'''

/-- Every command word, legal or not, accepted or refused, yields exactly one response, whose `echo` is the
opcode byte, whose bits 30:28 are 0, with `code = 0` when accepted and `code` in 1..4 and `data = 0` when
refused; and the command index advances by exactly 1 (R23, R70, R97). -/
def Obligations.EveryCommandYieldsOneResponse : Prop :=
  ∀ (s : State) (w : Word) (rest : List HostInput), s.inputs = .command w :: rest →
    ∃ t p, step s = .next t ∧ t.rspOut = s.rspOut ++ [p] ∧ t.inputs = rest ∧ t.index = s.index + 1 ∧
      p.extractLsb' 16 8 = w.extractLsb' 24 8 ∧ p.extractLsb' 28 3 = 0#3 ∧
      (p.extractLsb' 31 1 = 0#1 → p.extractLsb' 24 4 = 0#4) ∧
      (p.extractLsb' 31 1 = 1#1 →
        1 ≤ (p.extractLsb' 24 4).toNat ∧ (p.extractLsb' 24 4).toNat ≤ 4 ∧ p.extractLsb' 0 16 = 0#16)

/-- Whatever command word is refused, and for whatever cause, the refusal is R181 and nothing more: ERR,
LASTERR and the response of that code; `BUF`, `BLEN`, `GRID`, `SIZEPX`, `QUIETPX`, `CUR`, the canvas and
every other field are unchanged, and the index advances by one. -/
def Obligations.RefusalChangesOnlyStatus : Prop :=
  ∀ (s : State) (w : Word) (rest : List HostInput) (t : State) (p : Word),
    s.inputs = .command w :: rest → step s = .next t → t.rspOut = s.rspOut ++ [p] →
    p.extractLsb' 31 1 = 1#1 →
    ∃ code : BitVec 4,
      p.toNat = 0x80000000 + code.toNat * 2 ^ 24 + w.toNat / 2 ^ 24 * 2 ^ 16 ∧
      t = { s with
        inputs := rest, index := s.index + 1, err := true, lasterr := code, rspOut := s.rspOut ++ [p] }

/-- When a well-formed command is refused and with which code: `FIND 3`, `RDB idx ≥ BLEN`, `RDG` beyond 24,
`RDR reg ≥ 8` with code 3, `DATA` and `BUILD` on a buffer that is not full with code 4, and no other
command in any state (R182, R183, R184). -/
def Obligations.RefusalCausesAndCodes : Prop :=
  ∀ (i : Instr) (s : State), i.WellFormed →
    ∃ t p, exec i s = .next t ∧ t.rspOut = s.rspOut ++ [p] ∧
      (p.extractLsb' 24 4).toNat = r182 i s.blen.toNat ∧
      (p.extractLsb' 31 1 = 1#1 ↔ r182 i s.blen.toNat ≠ 0)

/-- `ERR` and `LASTERR` are written by refusals and `RST` only: another command that is accepted keeps
both, and no command but `RST` clears `ERR` (R36, R188). -/
def Obligations.StatusIsSticky : Prop :=
  ∀ (i : Instr) (s t : State) (p : Word),
    i ≠ .rst → exec i s = .next t → t.rspOut = s.rspOut ++ [p] →
    (p.extractLsb' 31 1 = 0#1 → t.err = s.err ∧ t.lasterr = s.lasterr) ∧ (s.err = true → t.err = true)

/-- Who writes what (R20, R60): outside the commands its row names, each of the eight pieces of state is as
before; for `STATUS.ERR` and `STATUS.LASTERR`, whose rows name "any refused command" and `RST`, that is
after every other command that answers with an accepted response. The canvas and the canvas port are
`RAST`'s alone; no command takes from the channel or moves the index, which the step does (log entry 2). -/
def Obligations.OnlyTheNamedCommandsWrite : Prop :=
  ∀ (i : Instr) (s t : State), exec i s = .next t →
    (i.op ∉ [Op.push, .pad, .rst] → t.buf = s.buf) ∧
    (i.op ∉ [Op.pclr, .push, .pad, .rst] → t.blen = s.blen) ∧
    (i.op ∉ [Op.gclr, .find, .time, .data, .build, .rst] → t.grid = s.grid) ∧
    (i.op ∉ [Op.sets, .rst] → t.sizepx = s.sizepx) ∧
    (i.op ∉ [Op.setq, .rst] → t.quietpx = s.quietpx) ∧
    (i.op ∉ [Op.data, .build, .rst] → t.cur = s.cur) ∧
    (i.op ∉ [Op.rst] → ∀ p, t.rspOut = s.rspOut ++ [p] → p.extractLsb' 31 1 = 0#1 → t.err = s.err) ∧
    (i.op ∉ [Op.rst] → ∀ p, t.rspOut = s.rspOut ++ [p] → p.extractLsb' 31 1 = 0#1 → t.lasterr = s.lasterr) ∧
    (i.op ≠ .rast → (∀ a, t.pixel a = s.pixel a) ∧ t.cvOut = s.cvOut) ∧
    t.inputs = s.inputs ∧ t.index = s.index

/-! ### Payload Packer -/

/-- `PCLR` writes `BLEN` only and answers 0x00100000 (R120). -/
def Obligations.PclrEmptiesTheBuffer : Prop :=
  ∀ s : State, exec .pclr s = .next { s with blen := 0#6, rspOut := s.rspOut ++ [0x00100000#32] }

/-- `PUSH` below 44 bytes stores the byte at index `BLEN` and adds 1; at 44 or above it is dropped, with
the same response and no other change (R121, R122). -/
def Obligations.PushAppendsOrDrops : Prop :=
  ∀ (s : State) (imm8 : Byte),
    (s.blen.toNat < 44 →
      ∃ t, exec (.push imm8) s = .next t ∧ t.blen.toNat = s.blen.toNat + 1 ∧
        (∀ i, i < 44 → t.byte i = if i = s.blen.toNat then imm8 else s.byte i) ∧
        t = { s with buf := t.buf, blen := t.blen, rspOut := s.rspOut ++ [0x00110000#32] }) ∧
    (44 ≤ s.blen.toNat → exec (.push imm8) s = .next { s with rspOut := s.rspOut ++ [0x00110000#32] })

/-- `PAD` from `L ≤ 44` valid bytes: `BLEN` becomes 44, bytes below `L` stay, from `L` on the filler
alternates 0xEC, 0x11 starting with 0xEC at index `L` (R123). -/
def Obligations.PadFillsAlternating : Prop :=
  ∀ s : State, s.blen.toNat ≤ 44 →
    ∃ t, exec .pad s = .next t ∧ t.blen = 44#6 ∧
      (∀ i, i < 44 → t.byte i =
        if i < s.blen.toNat then s.byte i else if (i - s.blen.toNat) % 2 = 0 then 0xEC#8 else 0x11#8) ∧
      t = { s with buf := t.buf, blen := t.blen, rspOut := s.rspOut ++ [0x00120000#32] }

/-- The canonical packing sequence `PCLR`; one `PUSH` per byte; `PAD`, for any byte list of any length and
from any prior state: 44 bytes, the text first, then the alternating filler, nothing refused (R125). -/
def Obligations.PackingSequenceFillsTheBuffer : Prop :=
  ∀ (s : State) (text : List Byte),
    ∃ t, runCommands (Pseudo.pack text).expand s = .next t ∧ t.blen = 44#6 ∧
      (∀ i, i < 44 → t.byte i =
        if h : i < text.length then text[i] else if (i - text.length) % 2 = 0 then 0xEC#8 else 0x11#8) ∧
      t = { s with
        buf := t.buf, blen := t.blen
        rspOut := s.rspOut ++ (0x00100000#32 :: List.replicate text.length 0x00110000#32 ++ [0x00120000#32]) }

/-! ### Matrix Builder: structure -/

/-- `GCLR` leaves every cell LIGHT and changes nothing else (R130). -/
def Obligations.GclrClearsTheGrid : Prop :=
  ∀ s : State, ∃ t, exec .gclr s = .next t ∧ (∀ r c, r < 25 → c < 25 → t.cell r c = .light) ∧
    t = { s with grid := t.grid, rspOut := s.rspOut ++ [0x00200000#32] }

/-- `FIND k` for `k` = 0, 1, 2 writes the picture of R132 at its anchor, clipped to the grid, and no other
cell (R131, R132). -/
def Obligations.FindPlacesTheFinder : Prop :=
  ∀ (s : State) (k : Nat), k < 3 →
    ∃ t, exec (.find k) s = .next t ∧
      (∀ r c, r < 25 → c < 25 → t.cell r c =
        if (anchor k).1 ≤ r + 1 ∧ r ≤ (anchor k).1 + 7 ∧ (anchor k).2 ≤ c + 1 ∧ c ≤ (anchor k).2 + 7 then
          if finderDark (r + 1 - (anchor k).1) (c + 1 - (anchor k).2) then .dark else .light
        else s.cell r c) ∧
      t = { s with grid := t.grid, rspOut := s.rspOut ++ [0x00210000#32] }

/-- `FIND 3` is refused with `E_RANGE` and writes no cell (R131, V12). -/
def Obligations.FindThreeIsRefused : Prop :=
  ∀ s : State,
    exec (.find 3) s = .next { s with err := true, lasterr := 3#4, rspOut := s.rspOut ++ [0x83210000#32] }

/-- `TIME` writes row 6 columns 8..16 and column 6 rows 8..16, DARK at even indices, and no other cell
(R134). -/
def Obligations.TimePlacesTheTimingLines : Prop :=
  ∀ s : State, ∃ t, exec .time s = .next t ∧
    (∀ r c, r < 25 → c < 25 → t.cell r c =
      if r = 6 ∧ 8 ≤ c ∧ c ≤ 16 then if c % 2 = 0 then .dark else .light
      else if c = 6 ∧ 8 ≤ r ∧ r ≤ 16 then if r % 2 = 0 then .dark else .light
      else s.cell r c) ∧
    t = { s with grid := t.grid, rspOut := s.rspOut ++ [0x00220000#32] }

/-- The three `FIND` commands and `TIME` commute with one another, on any grid (R133). -/
def Obligations.StructureCommandsCommute : Prop :=
  ∀ (s : State), ∀ i ∈ [Instr.find 0, .find 1, .find 2, .time], ∀ j ∈ [Instr.find 0, .find 1, .find 2, .time],
    ∃ t u, runCommands [i, j] s = .next t ∧ runCommands [j, i] s = .next u ∧ t.grid = u.grid

/-- `STRUCT` leaves the grid of R135's picture from any prior state, with 109 DARK cells. -/
def Obligations.StructGivesTheStructuralGrid : Prop :=
  ∀ s : State, ∃ t, runCommands Pseudo.struct.expand s = .next t ∧
    (∀ r c, r < 25 → c < 25 → t.cell r c = structural r c) ∧ t.grid.darkCount = 109

/-! ### Matrix Builder: data scan -/

/-- The model's scan order is that of R144: 12 column pairs, 600 visits, every cell outside column 6
exactly once and no other. -/
def Obligations.ScanVisitsEveryCellOnce : Prop :=
  scanOrder = visits ∧ scanOrder.length = 600 ∧ scanOrder.Nodup ∧
    ∀ r c, (r, c) ∈ scanOrder ↔ r < 25 ∧ c < 25 ∧ c ≠ 6

/-- `DATA` on a full buffer and any grid: of the cells that are neither DARK nor in row 6, taken in the
order of R144, the `k`-th receives source bit `k` while `k < 352`; every other cell is as before; `CUR` is
the number of bits placed; nothing else changes (R140, R141, R142, R145). -/
def Obligations.DataPlacesBitsInScanOrder : Prop :=
  ∀ s : State, s.blen = 44#6 →
    ∃ t, exec .data s = .next t ∧
      t.cur.toNat = min 352 (freeCells s.cell).length ∧
      (∀ k (h : k < (freeCells s.cell).length), k < 352 →
        t.cell (freeCells s.cell)[k].1 (freeCells s.cell)[k].2 = sourceModule s.byte k) ∧
      (∀ r c, r < 25 → c < 25 → (r, c) ∉ (freeCells s.cell).take 352 → t.cell r c = s.cell r c) ∧
      t = { s with grid := t.grid, cur := t.cur, rspOut := s.rspOut ++ [0x00230000#32] }

/-- The scan never writes row 6, column 6 or a cell that is DARK before it (R142 a, b). -/
def Obligations.DataKeepsReservedCells : Prop :=
  ∀ (s t : State), exec .data s = .next t →
    ∀ r c, r < 25 → c < 25 → (r = 6 ∨ c = 6 ∨ s.cell r c = .dark) → t.cell r c = s.cell r c

/-- `DATA` and `BUILD` on a buffer that is not full are refused with `E_SHORT`, the grid as it was (R140,
R146, V25). -/
def Obligations.ShortBufferIsRefused : Prop :=
  ∀ s : State, s.blen ≠ 44#6 →
    exec .data s = .next { s with err := true, lasterr := 4#4, rspOut := s.rspOut ++ [0x84230000#32] } ∧
    exec .build s = .next { s with err := true, lasterr := 4#4, rspOut := s.rspOut ++ [0x84240000#32] }

/-- `BUILD` on a full buffer, from any grid: source bit `k` lands in the cell V30 tabulates, every other
cell holds the structural grid of R135, `CUR = 352`, nothing else changes (R146, R147). -/
def Obligations.BuildPlacesEveryBitInItsCell : Prop :=
  ∀ s : State, s.blen = 44#6 →
    ∃ t, exec .build s = .next t ∧ t.cur = 352#9 ∧
      (∀ k (h : k < v30.length), t.cell v30[k].1 v30[k].2 = sourceModule s.byte k) ∧
      (∀ r c, r < 25 → c < 25 → (r, c) ∉ v30 → t.cell r c = structural r c) ∧
      t = { s with grid := t.grid, cur := t.cur, rspOut := s.rspOut ++ [0x00240000#32] }

/-- `BUILD` leaves what the six commands `GCLR`, `FIND 0`, `FIND 1`, `FIND 2`, `TIME`, `DATA` issued one
after another leave, but for the responses (R146). -/
def Obligations.BuildEqualsItsSixCommands : Prop :=
  ∀ s : State, s.blen = 44#6 →
    ∃ t u, exec .build s = .next t ∧
      runCommands [.gclr, .find 0, .find 1, .find 2, .time, .data] s = .next u ∧
      t = { u with rspOut := t.rspOut }

/-- After `BUILD`, for every buffer: the fixed points (0,0), (3,3) DARK and (1,1) LIGHT, the timing
alternation in row 6 and column 6, and every DARK cell of the structural grid DARK (R134, R148). -/
def Obligations.BuildKeepsTheFixedPoints : Prop :=
  ∀ (s t : State), s.blen = 44#6 → exec .build s = .next t →
    t.cell 0 0 = .dark ∧ t.cell 3 3 = .dark ∧ t.cell 1 1 = .light ∧
    (∀ i, 8 ≤ i → i ≤ 16 → (t.cell 6 i = .dark ↔ i % 2 = 0) ∧ (t.cell i 6 = .dark ↔ i % 2 = 0)) ∧
    ∀ r c, r < 25 → c < 25 → structural r c = .dark → t.cell r c = .dark

/-- The LIGHT structural cells that `BUILD` makes DARK for some buffer are exactly the 30 of R148. -/
def Obligations.ExactlyThirtyStructuralCellsAreOverwritten : Prop :=
  ∀ r c, r < 25 → c < 25 → isStructural r c = true → structural r c = .light →
    ((∃ s t : State, s.blen = 44#6 ∧ exec .build s = .next t ∧ t.cell r c = .dark) ↔ (r, c) ∈ r148)

/-! ### Rasterizer -/

/-- `SETS` and `SETQ` load their register, whatever the value, and change nothing else (R150, R151). -/
def Obligations.SetsAndSetqLoadTheirRegister : Prop :=
  ∀ (s : State) (v : Half),
    exec (.sets v) s = .next { s with sizepx := v, rspOut := s.rspOut ++ [0x00300000#32] } ∧
    exec (.setq v) s = .next { s with quietpx := v, rspOut := s.rspOut ++ [0x00310000#32] }

/-- The facts of R33 about the derived quantities, in each of its cases and in every state. -/
def Obligations.RasterGeometryFacts : Prop :=
  ∀ s : State,
    (0 ≤ s.inner →
      s.scale = s.inner / 25 ∧ s.inner - s.gridpx = s.inner % 25 ∧
      0 ≤ s.inner % 25 ∧ s.inner % 25 ≤ 24 ∧ s.center = s.inner % 25 / 2 ∧ 0 ≤ s.center ∧ s.center ≤ 12 ∧
      (s.quietpx.toNat : Int) ≤ s.offset ∧
      s.offset + s.gridpx = s.sizepx.toNat - s.quietpx.toNat - (s.inner % 25 + 1) / 2 ∧
      s.offset + s.gridpx ≤ s.sizepx.toNat - s.quietpx.toNat) ∧
    (s.inner < 0 →
      s.scale = 0 ∧ s.gridpx = 0 ∧ s.center = s.inner / 2 ∧
      s.inner / 2 = (s.sizepx.toNat : Int) / 2 - s.quietpx.toNat ∧ s.offset = (s.sizepx.toNat : Int) / 2) ∧
    (0 ≤ s.inner → s.inner < 25 →
      s.scale = 0 ∧ s.gridpx = 0 ∧ s.offset = s.quietpx.toNat + s.inner / 2 ∧
      s.offset = (s.sizepx.toNat : Int) / 2) ∧
    0 ≤ s.offset ∧ s.offset ≤ 32779 ∧ 0 ≤ s.scale ∧ s.scale ≤ 2621

/-- `RAST` paints every pixel `(x, y)` of the `S × S` raster, at address `y·S + x`, as R157 says, leaves
every pixel beyond `S·S − 1` as before, and writes no state of the block (R155, R157). -/
def Obligations.RastPaintsTheClosedForm : Prop :=
  ∀ s : State, ∃ t, exec .rast s = .next t ∧
    (∀ x y, x < s.sizepx.toNat → y < s.sizepx.toNat →
      t.pixel (y * s.sizepx.toNat + x) =
        some (r157 (r32Scale s.sizepx.toNat s.quietpx.toNat) (r32Offset s.sizepx.toNat s.quietpx.toNat) s.cell x y)) ∧
    (∀ a, s.sizepx.toNat * s.sizepx.toNat ≤ a → t.pixel a = s.pixel a) ∧
    t = { s with canvas := t.canvas, cvOut := t.cvOut, rspOut := s.rspOut ++ [0x00320000#32] }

'''

TASK OBJECTIVE: Above are the records; print exactly the lines from the line with "def Obligations.DataPlacesBitsInScanOrder : Prop" to the line with "(R142 a, b). -/", including both, and nothing else.

REPLY:
def Obligations.DataPlacesBitsInScanOrder : Prop :=
  ∀ s : State, s.blen = 44#6 →
    ∃ t, exec .data s = .next t ∧
      t.cur.toNat = min 352 (freeCells s.cell).length ∧
      (∀ k (h : k < (freeCells s.cell).length), k < 352 →
        t.cell (freeCells s.cell)[k].1 (freeCells s.cell)[k].2 = sourceModule s.byte k) ∧
      (∀ r c, r < 25 → c < 25 → (r, c) ∉ (freeCells s.cell).take 352 → t.cell r c = s.cell r c) ∧
      t = { s with grid := t.grid, cur := t.cur, rspOut := s.rspOut ++ [0x00230000#32] }

/-- The scan never writes row 6, column 6 or a cell that is DARK before it (R142 a, b). -/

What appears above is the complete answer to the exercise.